Я промакиваю глаза рукавом своей тельняшки и выпрямляюсь. Все-таки если выговориться, становится легче.
— Ничего хорошего в этом нет, Лесь, потому что Максим все испортил. Пусть я совершила ошибку, когда с ним не поговорила, но я бы никогда не стала делать так как он… Разве когда есть чувства, так поступают? Разве можно сознательно делать больно человеку, который тебе небезразличен? Даже если он меня не любит, разве можно вот так.
— Пфффф, — протяжно фыркает Леся, быстро придя в чувство после моего душещипательного монолога. — Можно, конечно. Мужики от ревности еще и не то делают. Они же не выносят, когда их статус крутого самца под сомнение ставят. Жопой чую, Максиму твоему такого пендаля ни разу в жизни не прилетало. Спорим, и ему сейчас херово. Сидит щас где-нибудь с бутылкой вискаря и на твою фотку смотрит.

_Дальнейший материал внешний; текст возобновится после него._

/-! ## What the guard offers over a ruling

A ruling may take the last waiting entry out of the impose queue, but then the depth waits to be mirrored: the
guard goes on offering an access, so a contest for the port stays one (R14). -/

/-- No entry of the mirror list has been granted: no mirror write holds the port (R165). -/
def NoneGranted (r : ReportUnit) : Prop := ∀ e ∈ r.mirror, e.granted = false

/-- The lists of the report unit go on offering an access. -/
structure KeepsLists (r u : ReportUnit) : Prop where
  ungranted : NoneGranted r → NoneGranted u
  mirror : r.mirror ≠ [] → u.mirror ≠ []
  ring : r.ring ≠ [] → u.ring ≠ []

/-- The guard goes on offering an access: an imposed write that is no longer offered has left a word to be
mirrored. -/
structure KeepsOffer (s t : State) : Prop where
  pins : t.pins = s.pins
  profile : t.profile = s.profile
  lists : KeepsLists s.report t.report
  imposed : imposedOffer s ≠ none → imposedOffer t ≠ none ∨ t.report.mirror ≠ []

theorem KeepsLists.refl (r : ReportUnit) : KeepsLists r r := ⟨id, id, id⟩

theorem KeepsLists.trans {r u v : ReportUnit} (h : KeepsLists r u) (k : KeepsLists u v) : KeepsLists r v :=
  ⟨k.ungranted ∘ h.ungranted, k.mirror ∘ h.mirror, k.ring ∘ h.ring⟩

theorem KeepsOffer.refl (s : State) : KeepsOffer s s := ⟨rfl, rfl, .refl _, .inl⟩

theorem KeepsOffer.trans {s t u : State} (h : KeepsOffer s t) (k : KeepsOffer t u) : KeepsOffer s u where
  pins := k.pins.trans h.pins
  profile := k.profile.trans h.profile
  lists := h.lists.trans k.lists
  imposed e := (h.imposed e).elim k.imposed fun m => .inr (k.lists.mirror m)

/-! ### The offers, by the lists they come from -/

theorem mirrorOffer_ne_none_iff {s : State} (h : NoneGranted s.report) :
    mirrorOffer s ≠ none ↔ s.report.mirror ≠ [] := by
  cases hm : s.report.mirror with
  | nil => simp [mirrorOffer, hm]
  | cons e l =>
    have : e.granted = false := h e (by simp [hm])
    simp [mirrorOffer, hm, this]

theorem ringOffer_ne_none_iff (s : State) : ringOffer s ≠ none ↔ s.report.ring ≠ [] := by
  cases hr : s.report.ring <;> simp [ringOffer, hr]

theorem guardOffer_ne_none_iff (s : State) : guardOffer s ≠ none ↔ s.pins.resetHeld = false ∧
    (imposedOffer s ≠ none ∨ ringOffer s ≠ none ∨ mirrorOffer s ≠ none ∨ readOffer s ≠ none) := by
  unfold guardOffer
  cases s.pins.resetHeld
  · simp only [Bool.false_eq_true, if_false, true_and, ne_eq, Option.or_eq_none_iff,
      Classical.not_and_iff_not_or_not]
  · simp

theorem imposedOffer_ne_none_iff (s : State) : imposedOffer s ≠ none ↔ s.pins.gap = true ∧
    ∃ e, s.ramp.queue.find? (fun e => !e.granted) = some e ∧ (s.chanAt e.channel).isSome = true := by
  unfold imposedOffer
  cases s.pins.gap
  · simp
  · cases s.ramp.queue.find? (fun e => !e.granted) <;> simp [Option.isSome_iff_ne_none]

/-- While no mirror write is granted, an access is still offered. -/
theorem KeepsOffer.guardOffer {s t : State} (h : KeepsOffer s t) (hn : NoneGranted s.report)
    (ho : guardOffer s ≠ none) : guardOffer t ≠ none := by
  have hread : readOffer t = readOffer s := by unfold readOffer; rw [h.profile]
  rw [guardOffer_ne_none_iff, ringOffer_ne_none_iff, mirrorOffer_ne_none_iff hn] at ho
  rw [guardOffer_ne_none_iff, ringOffer_ne_none_iff, mirrorOffer_ne_none_iff (h.lists.ungranted hn),
    h.pins, hread]
  obtain ⟨hr, ho⟩ := ho
  refine ⟨hr, ?_⟩
  rcases ho with ho | ho | ho | ho
  · rcases h.imposed ho with ht | ht
    · exact .inl ht
    · exact .inr (.inr (.inl ht))
  · exact .inr (.inl (h.lists.ring ho))
  · exact .inr (.inr (.inl (h.lists.mirror ho)))
  · exact .inr (.inr (.inr ho))

/-! ### Reports -/

theorem mirrorPut_ne_nil (a v : Word) (l : List MirrorEntry) : mirrorPut a v l ≠ [] := by
  cases l with
  | nil => simp [mirrorPut]
  | cons e l => unfold mirrorPut; split <;> simp

theorem mirrorPut_ungranted (a v : Word) {l : List MirrorEntry} (h : ∀ e ∈ l, e.granted = false) :
    ∀ e ∈ mirrorPut a v l, e.granted = false := by
  induction l with
  | nil => simp [mirrorPut]
  | cons d l ih =>
    obtain ⟨hd, hl⟩ := List.forall_mem_cons.mp h
    unfold mirrorPut
    split
    · simp only [hd, Bool.false_eq_true, if_false]
      exact List.forall_mem_cons.mpr ⟨rfl, hl⟩
    · exact List.forall_mem_cons.mpr ⟨hd, ih hl⟩

section
variable (s : State)

theorem handWord_lists (a v : Word) : KeepsLists s.report (handWord a v s).report :=
  ⟨mirrorPut_ungranted a v, fun _ => mirrorPut_ne_nil a v _, id⟩

theorem refreshWord_lists (a : Word) (view : State → Word) (before : State) :
    KeepsLists s.report (refreshWord a view before s).report := by
  rcases refreshWord_cases a view before s with ⟨-, e⟩ | ⟨-, e⟩ <;> rw [e]
  · exact .refl _
  · exact handWord_lists s a _

/-- What changes the mode unit and the report unit alone leaves the impose queue's offer. -/
theorem keepsOffer_of_frame {s t : State} (h : t = { s with mode := t.mode, report := t.report })
    (hl : KeepsLists s.report t.report) : KeepsOffer s t := by
  refine ⟨by rw [h], by rw [h], hl, fun ho => .inl ?_⟩
  rw [h]
  exact ho

theorem refreshWord_keepsOffer (a : Word) (view : State → Word) (before : State) :
    KeepsOffer s (refreshWord a view before s) :=
  keepsOffer_of_frame (by rw [(refreshWord_reports a view before s).frame]) (refreshWord_lists s a view before)

theorem appendEvent_keepsOffer (head : Word) (d : List (Word × Word)) :
    KeepsOffer s (appendEvent head d s) := by
  refine keepsOffer_of_frame (by rw [(appendEvent_reports head d s).frame]) ?_
  rcases appendEvent_cases head d s with ⟨-, e⟩ | ⟨-, e⟩ <;> rw [e]
  · exact ⟨id, id, fun h k => h (List.append_eq_nil_iff.mp k).1⟩
  · exact ⟨mirrorPut_ungranted _ _, fun _ => mirrorPut_ne_nil _ _ _, id⟩

theorem recordEvent_keepsOffer (k : EventKind) (w a b : Nat) : KeepsOffer s (recordEvent k w a b s) :=
  appendEvent_keepsOffer s _ _

theorem deriveDryhold_keepsOffer : KeepsOffer s (deriveDryhold s) :=
  keepsOffer_of_frame (by rw [deriveDryhold_frame])
    ((refreshWord_lists (s.onMode _) _ _ s).trans (refreshWord_lists _ _ _ s))

/-! ### The queue and the channels -/

/-- A change of the queue that keeps its first waiting entry, but for its value. -/
theorem onRamp_keepsOffer {f : RampUnit → RampUnit}
    (h : ∀ e, s.ramp.queue.find? (fun e => !e.granted) = some e →
      ∃ d, (f s.ramp).queue.find? (fun e => !e.granted) = some d ∧ d.channel = e.channel) :
    KeepsOffer s (s.onRamp f) := by
  refine ⟨rfl, rfl, .refl _, fun ho => .inl ?_⟩
  rw [imposedOffer_ne_none_iff] at ho ⊢
  obtain ⟨hg, e, he, hc⟩ := ho
  obtain ⟨d, hd, hch⟩ := h e he
  refine ⟨hg, d, hd, ?_⟩
  rw [hch]
  exact hc

theorem setStallFlag_keepsOffer (b : Bool) : KeepsOffer s (setStallFlag b s) :=
  (onRamp_keepsOffer s fun e he => ⟨e, he, rfl⟩).trans (refreshWord_keepsOffer _ _ _ s)

theorem ifEmptied_keepsOffer (d : Nat) : KeepsOffer s (ifEmptied d s) := by
  have h : KeepsOffer s (s.onRamp fun u => { u with stallTimer := none }) :=
    onRamp_keepsOffer s fun e he => ⟨e, he, rfl⟩
  unfold ifEmptied queueEmptied
  dsimp only
  split
  · split
    · exact h.trans ((setStallFlag_keepsOffer _ _).trans
        ((recordEvent_keepsOffer _ _ _ _ _).trans (deriveDryhold_keepsOffer _)))
    · exact h
  · exact .refl s

/-- An entry that leaves hands the depth on. -/
theorem leaveQueue_keepsOffer (i : Nat) : KeepsOffer s (leaveQueue i s) := by
  have hq := (leaveQueue_queues i s).frame
  exact ⟨by rw [hq], by rw [hq], (refreshWord_lists (s.onRamp _) _ _ s).trans (handWord_lists _ _ _),
    fun _ => .inr (mirrorPut_ne_nil _ _ _)⟩

theorem removeEntry_keepsOffer (i : Nat) : KeepsOffer s (removeEntry i s) := by
  unfold removeEntry
  split
  · exact .refl s
  · split
    · exact .refl s
    · exact (leaveQueue_keepsOffer s i).trans (ifEmptied_keepsOffer _ 1)

theorem find_replaceEntry (i v : Nat) (b : Bool) {q : List QueueEntry} {e : QueueEntry}
    (h : q.find? (fun e => !e.granted) = some e) :
    ∃ d, (replaceEntry i v b q).find? (fun e => !e.granted) = some d ∧ d.channel = e.channel := by
  have same : ((fun e : QueueEntry => !e.granted) ∘ fun e : QueueEntry =>
      if e.channel = i then { e with value := v, pin := b } else e) = fun e => !e.granted := by
    funext e
    dsimp only [Function.comp]
    split <;> rfl
  refine ⟨if e.channel = i then { e with value := v, pin := b } else e, ?_, by split <;> rfl⟩
  rw [replaceEntry, List.find?_map, same, h]
  rfl

theorem putEntry_keepsOffer (i v : Nat) (b : Bool) : KeepsOffer s (putEntry i v b s) := by
  unfold putEntry
  split
  · refine KeepsOffer.trans ?_ ((refreshWord_keepsOffer _ (chanWordAddr i) (fun t => t.chanWord i) s).trans
      (keepsOffer_of_frame rfl (handWord_lists _ _ _)))
    exact onRamp_keepsOffer s fun e he => ⟨e, by simp [List.find?_append, he], rfl⟩
  · split
    · exact .refl s
    · refine onRamp_keepsOffer s fun e he => ?_
      obtain ⟨d, hd, hc⟩ := find_replaceEntry i v b he
      exact ⟨d, hd, hc⟩

/-- A change of a channel's record that keeps its table entry. -/
theorem updChan_keepsOffer (i : Nat) {f : Channel → Channel} (hf : ∀ c, (f c).cfg = c.cfg) :
    KeepsOffer s (updChan i f s) := by
  have hs := updChan_frame i f s
  refine ⟨by rw [hs], by rw [hs], refreshWord_lists (s.onChan _) _ _ s, fun ho => .inl ?_⟩
  rw [imposedOffer_ne_none_iff] at ho ⊢
  obtain ⟨hg, e, he, hc⟩ := ho
  refine ⟨by rw [hs]; exact hg, e, by rw [updChan_ramp]; exact he, ?_⟩
  rw [updChan_chanAt i f s hf]
  split <;> simpa using hc

theorem KeepsOffer.updChan {s t : State} (h : KeepsOffer s t) (i : Nat) {f : Channel → Channel}
    (hf : ∀ c, (f c).cfg = c.cfg) : KeepsOffer s (Machine.updChan i f t) :=
  h.trans (updChan_keepsOffer t i hf)

theorem setTarget_keepsOffer (i : Nat) : KeepsOffer s (setTarget i s) :=
  withChan_rel KeepsOffer.refl fun _ _ => by exact updChan_keepsOffer s i fun _ => rfl

theorem reaim_keepsOffer (i : Nat) : KeepsOffer s (reaim i s) := by
  refine withChan_rel KeepsOffer.refl fun c _ => ?_
  split
  · exact .refl s
  · split
    · exact removeEntry_keepsOffer s i
    · split
      · exact putEntry_keepsOffer s i _ _
      · split
        · exact putEntry_keepsOffer s i _ _
        · exact .refl s

/-! ### The ruling -/

theorem setRequest_keepsOffer (i v : Nat) : KeepsOffer s (setRequest i v s) := by
  refine withChan_rel KeepsOffer.refl fun c _ => ?_
  split
  · exact .refl s
  · refine KeepsOffer.trans ?_ (setTarget_keepsOffer _ i)
    exact updChan_keepsOffer s i fun _ => rfl

theorem compareNote_keepsOffer (i v : Nat) : KeepsOffer s (compareNote i v s) := by
  refine withChan_rel KeepsOffer.refl fun c _ => ?_
  split
  · exact updChan_keepsOffer s i fun _ => rfl
  · split
    · exact .refl s
    · exact KeepsOffer.updChan (appendEvent_keepsOffer s _ _) i fun _ => rfl

theorem countAbsorbed_keepsOffer : KeepsOffer s (countAbsorbed s) := by
  unfold countAbsorbed
  dsimp only
  split
  · exact .refl s
  · exact KeepsOffer.trans (t := s.onChan _) ⟨rfl, rfl, .refl _, .inl⟩
      (keepsOffer_of_frame rfl (handWord_lists _ _ _))

theorem absorbWrite_keepsOffer (i v : Nat) (r : AbsorbReason) : KeepsOffer s (absorbWrite i v r s) := by
  refine withChan_rel KeepsOffer.refl fun c _ => ?_
  dsimp only
  split
  · exact countAbsorbed_keepsOffer s
  · exact KeepsOffer.updChan ((countAbsorbed_keepsOffer s).trans (recordEvent_keepsOffer _ _ _ _ _)) i
      fun _ => rfl

theorem rangeEvent_keepsOffer (i v : Nat) : KeepsOffer s (rangeEvent i v s) := by
  refine withChan_rel KeepsOffer.refl fun c _ => ?_
  split
  · exact recordEvent_keepsOffer s _ _ _ _
  · exact .refl s

theorem startFlight_keepsOffer (i : Nat) : KeepsOffer s (startFlight i s) := updChan_keepsOffer s i fun _ => rfl

theorem clearAbsorb_keepsOffer (i : Nat) : KeepsOffer s (clearAbsorb i s) := updChan_keepsOffer s i fun _ => rfl

/-- A write that is performed or followed has its request taken and compared, and clears the absorb note. -/
theorem noted_keepsOffer (i v : Nat) : KeepsOffer s (clearAbsorb i (compareNote i v (setRequest i v s))) :=
  (setRequest_keepsOffer s i v).trans ((compareNote_keepsOffer _ i v).trans (clearAbsorb_keepsOffer _ i))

— Не имеет значение. Он мне изменил, и он улетает меньше чем через две недели. Может, оно и к лучшему, что так вышло. Так бы я еще долго страдала, а теперь я сделаю все, чтобы его забыть.
Леся скептически поджимает губы, явно желая мне возразить, но затем снова делает невозмутимое лицо и произносит:
— Ну тогда надеюсь, что вся эта красивая речь про предназначенного тебе человека — действительно полная хрень, а то забывать тебе придется его очень и очень долго. Тем более, что ты по-прежнему у него в офисе на стажировке.
— По поводу этого проблем не возникнет. В понедельник я позвоню к нему в офис и уволюсь.
— Да ты я, погляжу, серьезно настроена, Ники— присвистывает Леся.
— Да, серьезно. Никогда больше не хочу его видеть.
39
Максим
Кто сказал, что утро вечера мудренее — явный пиздобол. Больнее и светлее, да, но точно не мудренее. Хотя бы потому, что думать в моем состоянии совсем не получается. Виски ломит, в желудке закручивается кислотная воронка и вставать нет ни малейшего желания. Сколько я вчера выпил и как добрался домой? Начал с Сеней в «Торино», потом, кажется, поехали в «Стейк-Хаус», а дальше провал.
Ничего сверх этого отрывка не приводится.